NanoMMTEB-v2
Overview
NanoMMTEB-v2 is a compact retrieval group drawn from multilingual MTEB/MMTEB retrieval tasks. It is intentionally heterogeneous: legal statute retrieval, counterargument retrieval, multilingual reading comprehension, Chinese COVID policy search, FAQ-style retrieval, legal bill retrieval, long-context passkey retrieval, MIRACL, MLQA, scientific related-paper retrieval, spatial and temporal reasoning, StackOverflow QA, StatCan dialogue-to-table retrieval, TREC-COVID, Danish Twitter advice retrieval, multilingual Wikipedia QA, and WinoGrande-style referent retrieval all appear in one group.

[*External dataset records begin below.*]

/-- PROMOTE, EVICT and FLUSH on an object of the partition (R276, R277, R280, R281): PROMOTE of a tile already held, as those of MAPPED objects
always are, takes the holder's reference and completes, of an absent tile with room it starts a copy and waits; EVICT drops the holder's reference, and frees a clean copy
that nobody references any more; FLUSH writes every dirty chunk and answers their number.
TILE_COPY_DONE and DIRTY_WRITEBACK_TIMER (R277, R279, R281): a copy read without loss is complete and holds the tile's chunks, and a
PROMOTE that waited for it alone completes; a copy that cannot be read is gone, and its PROMOTE completes with MEDIA_ERROR. A chunk that has
been dirty for 10 s, or longer, is clean once it is written. -/
def Obligations.TileReferences : Prop :=
  (∀ (s : State) (r : ReqId) (x : Exec) (o : Obj), Outlet s r x → NothingEarlier s r x → objOf s (prm x 0x20 4) = some o →
    oPart (objKey (prm x 0x20 4)) = reqPart r → o.promotes = [] →
    (let h := prm x 0x20 4
     let tile := prm x 0x24 4
     let root := prm x 0x2C 4 == 1
     let holder := prm x 0x30 4
     let k := copyIx (reqPart r) root tile
     (AtTurn s r x 4 3 → o.tiles < tile + prm x 0x28 4 → ∃ t, exec (.promote r) s = .next t ∧ OnlyMailboxAndHost s t r.mb.val ∧
       Completes s t r x false (ansErr 0x0018 (if o.tiles ≤ tile then 0x24 else 0x28))) ∧
     (AtTurn s r x 4 3 → tile < o.tiles → prm x 0x28 4 = 1 → alwaysHeld o root = false →
       (∀ c, copyOf o root k = some c → c.complete = true → ∃ t o', exec (.promote r) s = .next t ∧ Completes s t r x true (ansOk 1) ∧
         objOf t h = some o' ∧ copyOf o' root k = some (addRef holder c)) ∧
       (copyOf o root k = none →
         (if root then rootUsed s (reqPart r) else poolUsed s (reqPart r)) + copyNeed s o root tile ≤
           (if root then rootCap s (reqPart r) else poolCap s (reqPart r)) →
         ∃ t o', exec (.promote r) s = .next t ∧ objOf t h = some o' ∧
           copyOf o' root k = some (copyStarted holder (copyNeed s o root tile)) ∧
           (findExec t r).isSome = true ∧ (mbox t r.mb.val).waiting = (mbox s r.mb.val).waiting ∧ t.mem = s.mem)) ∧
     (AtTurn s r x 4 3 → tile < o.tiles → prm x 0x28 4 = 1 → alwaysHeld o root = true → (∀ c, copyOf o root k = some c → c.complete = true) →
       ∃ t o' c', exec (.promote r) s = .next t ∧ Completes s t r x true (ansOk 1) ∧ objOf t h = some o' ∧ copyOf o' root k = some c' ∧
         holder ∈ c'.refs ∧ t.mem = s.mem) ∧
     (AtTurn s r x 4 4 → tile < o.tiles → prm x 0x28 4 = 1 → ∀ c, copyOf o root k = some c → c.complete = true → c.dirty = [] →
       c.chunks ≠ [] →
       ∃ t o', exec (.evict r) s = .next t ∧ objOf t h = some o' ∧
         (if c.refs.filter (· != holder) = [] then Completes s t r x true (ansOk 1) ∧ copyOf o' root k = none
          else Completes s t r x true (ansOk 0) ∧ copyOf o' root k = some { c with refs := c.refs.filter (· != holder) })) ∧
     (AtTurn s r x 4 5 → oVolatile o = true → ∃ t, exec (.tierFlush r) s = .next t ∧ OnlyMailboxAndHost s t r.mb.val ∧
       Completes s t r x false (ansOk 0)) ∧
     (AtTurn s r x 4 5 → oVolatile o = false → (oMapped o = true → ∀ c ∈ dirtyChunks o, poisoned s (o.daddr + c * 65536) 65536 = false) →
       ∀ s2, writeBacks (objKey h) (dirtyChunks o) (begunExec s r) = some s2 →
       ∃ t, exec (.tierFlush r) s = .next t ∧ Completes s t r x true (ansOk (dirtyChunks o).length) ∧ t.tie = s2.tie ∧ t.ftl = s2.ftl ∧
         t.mem = s.mem))) ∧
  ((∀ (s : State) (obj : Word) (o : Obj) (tile : Nat) (root : Bool) (c : TileCopy) (q : Promote) (x : Exec), objOf s obj.toNat = some o →
    copyOf o root tile = some c → c.complete = false → o.promotes = [q] → q.root = root → q.waiting = [tile] →
    findExec s q.req = some x → Outlet s q.req x → oMapped o = false →
    (let tl := tile % 2 ^ 32
    (root = true → ∀ y bs, heldCopy o false tl = some y → t1Tile o tl y = some bs →
      ∀ ecc, ∃ t o' c', exec (.tileCopyDone obj tile root ecc) s = .next t ∧ objOf t obj.toNat = some o' ∧ copyOf o' root tile = some c' ∧
        c'.complete = true ∧ c'.refs = c.refs ∧ o'.promotes = [] ∧
        c'.chunks = (tileChunkIxs o tl).map (fun k => (k, slice bs ((k - tl * tileChunks o) * 65536) 65536)) ∧
        Completes s t q.req x true (ansOk q.count) ∧ t.mem = s.mem) ∧
    (root = false → ∀ s1 l bits, noteRead s o.nsid.toNat (slotLba o (tl * tileChunks o) / 4) (.hard bits) = (s, true) →
      flashChunks s o (tileChunkIxs o tl) = some (s1, l) →
      ∃ t o' c', exec (.tileCopyDone obj tile root (.hard bits)) s = .next t ∧ objOf t obj.toNat = some o' ∧ copyOf o' root tile = some c' ∧
        c'.complete = true ∧ c'.refs = c.refs ∧ o'.promotes = [] ∧ c'.chunks = copyChunks o root l s1 ∧
        Completes s t q.req x true (ansOk q.count) ∧ t.mem = s.mem) ∧
    (root = false → (∀ n ∈ c.refs, jobOf s n = none) →
      ∃ t o', exec (.tileCopyDone obj tile root .uncorrectable) s = .next t ∧ objOf t obj.toNat = some o' ∧ copyOf o' root tile = none ∧
        o'.promotes = [] ∧ Posts s t q.req x false (ansErr 0x000A (nextSeqLow s)) ∧ t.mem = s.mem))) ∧
  (∀ (s : State) (obj : Word) (o : Obj) (chunk : Nat), objOf s obj.toNat = some o →
    (dirtySince o chunk = none → exec (.dirtyWritebackTimer obj chunk) s = .next s) ∧
    (∀ t0, dirtySince o chunk = some t0 → oVolatile o = false → t0 + 10000000000 < 2 ^ 64 →
      (writeBack (reach s (t0 + 10000000000)) (objKey obj.toNat) chunk).isSome = true →
      ∃ t o', exec (.dirtyWritebackTimer obj chunk) s = .next t ∧ t0 + 10000000000 ≤ now t ∧ objOf t obj.toNat = some o' ∧
        dirtySince o' chunk = none ∧ t.mem = s.mem ∧ t.klv = s.klv)))

/-- SCHEDULE, STORE, STAGE, WRITEBACK and RELEASE (R271-R276): a well-formed schedule of a loaded job is attached, and a malformed one names its
first bad entry; the next STORE whose tile lies in the root tile cache writes its bytes over the entry's view; STAGE takes the job's reference
on a held copy, and starts the copy of a tile not held, finished when that is complete; WRITEBACK makes the T1 copy of its tile the view's content; RELEASE drops the job's references. Each finishes its entry. -/
def Obligations.Schedules : Prop :=
  (∀ (s : State) (r : ReqId) (x : Exec) (j : Job), Outlet s r x → AtTurn s r x 4 8 → jobOf s (prm x 0x20 4) = some j → j.part = reqPart r →
    prm x 0x20 4 ≠ 0 →
    (let bs := inPayload s x
     let es := schedEntries (fld bs 8 4) (bs.drop 64)
     (j.st ≠ .loaded → j.st ≠ .ended → ∃ t, exec (.schedule r) s = .next t ∧ OnlyMailboxAndHost s t r.mb.val ∧
       Completes s t r x false (ansErr 0x0106)) ∧
     (j.st = .loaded ∨ j.st = .ended →
       (goodHeader bs = false → ∃ t, exec (.schedule r) s = .next t ∧ OnlyMailboxAndHost s t r.mb.val ∧
         Completes s t r x false (ansErr 0x0103 0xFFFF)) ∧
       (goodHeader bs = true → ∀ i, findIx (badEntry s j) es = some i → ∃ t, exec (.schedule r) s = .next t ∧
         OnlyMailboxAndHost s t r.mb.val ∧ Completes s t r x false (ansErr 0x0103 (i % 65536))) ∧
       (goodHeader bs = true → findIx (badEntry s j) es = none → ∃ t, exec (.schedule r) s = .next t ∧
         Completes s t r x true (ansOk es.length) ∧ t.sch = s.sch ∧ t.mem = s.mem ∧
         tfind? t.tie.scheds (jobKey (prm x 0x20 4)) = some { entries := es, repeatN := fld bs 0xC 4, lookahead := fld bs 0x10 8
                                                              pass := 0, doneIx := [], begun := [], failed := [] })))) ∧
  (∀ (s : State) (h : Word) (j : Job) (x : Schedule) (i : Nat) (e : List Byte) (o : Obj), reachObj s j.part (sObj e) = some o →
    (∀ c ps y ecc, NextEntry s h 0 j x i e → rankCluster j (sRank e) = some c → entryView s j c e (tileChunks o * 65536) = .ok ps →
      heldCopy o true (copyIx j.part true (sTile e)) = some y →
      ∃ t, exec (.store h ecc) s = .next t ∧ EntryFinished t h x i ∧ t.mem = writePieces s.mem ps (rootTile o (sTile e) y) ∧
        (∀ k, postOf e = some k → tget 0 (slot t c j.slotIx).tkt k = tget 0 (slot s c j.slotIx).tkt k + 1) ∧ t.klv = s.klv) ∧
    (∀ c, NextEntry s h 1 j x i e → copyOf o (sRoot e) (copyIx j.part (sRoot e) (sTile e)) = some c → c.complete = true →
      ∃ t o', exec (.stage h) s = .next t ∧ EntryFinished t h x i ∧ objOf t (sObj e) = some o' ∧
        copyOf o' (sRoot e) (copyIx j.part (sRoot e) (sTile e)) = some (addRef (jobHandle j) c) ∧ { t with tie := s.tie } = s) ∧
    (NextEntry s h 1 j x i e → alwaysHeld o (sRoot e) = false → copyOf o (sRoot e) (copyIx j.part (sRoot e) (sTile e)) = none →
      x.begun.contains i = false → tileSrc j.part o (sTile e) ≠ .flash ∨ mayRead s x i e = true →
      (if sRoot e then rootUsed s j.part else poolUsed s j.part) + copyNeed s o (sRoot e) (sTile e) ≤
        (if sRoot e then rootCap s j.part else poolCap s j.part) →
      ∃ t o', exec (.stage h) s = .next t ∧ objOf t (sObj e) = some o' ∧
        copyOf o' (sRoot e) (copyIx j.part (sRoot e) (sTile e)) = some (copyStarted (jobHandle j) (copyNeed s o (sRoot e) (sTile e))) ∧
        tfind? t.tie.scheds (jobKey h.toNat) = some { x with begun := x.begun ++ [i] } ∧ { t with tie := s.tie } = s) ∧
    (∀ c ps old, NextEntry s h 2 j x i e → rankCluster j (sRank e) = some c → entryView s j c e (tileChunks o * 65536) = .ok ps →
      copyOf o false (sTile e) = some old → old.complete = true →
      copyOf o true (copyIx (oPart (objKey (sObj e))) true (sTile e)) = none → (∀ y ∈ ps, poisoned s y.1 y.2 = false) →
      (let new := mergeTile o old (now s) (tileChunkIxs o (sTile e)) (readPieces s.mem ps)
       copyGranules new ≤ copyGranules old → poolUsed s (oPart (objKey (sObj e))) ≤ poolCap s (oPart (objKey (sObj e))) →
       ∃ t o' c', exec (.writeback h) s = .next t ∧ EntryFinished t h x i ∧ objOf t (sObj e) = some o' ∧
         copyOf o' false (sTile e) = some c' ∧ c'.chunks = new.chunks ∧ c'.dirty = new.dirty ∧ c'.complete = true ∧ t.mem = s.mem ∧
         t.ftl = s.ftl)) ∧
    (NextEntry s h 3 j x i e →
      ∃ t o', exec (.release h) s = .next t ∧ EntryFinished t h x i ∧ objOf t (sObj e) = some o' ∧
        (∀ root c', copyOf o' root (copyIx j.part root (sTile e)) = some c' → jobHandle j ∉ c'.refs) ∧ { t with tie := s.tie } = s))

The group is useful as a mixed-domain multilingual stress test. It does not isolate one source benchmark, one language, or one relevance relation. BM25 identifies tasks where answer text, legal terms, or web vocabulary repeat; dense retrieval identifies semantic, multilingual, and reasoning-style gains; reranking_hybrid highlights tasks where exact anchors and semantic candidates recover different positives.
What This Group Measures
MMTEB: Massive Multilingual Text Embedding Benchmark expands the MTEB framework to a wide multilingual task inventory. MTEB: Massive Text Embedding Benchmark provides the retrieval interface used by many source tasks. NanoMMTEB-v2 is a Nano-style retrieval subset that samples a diverse set of those tasks.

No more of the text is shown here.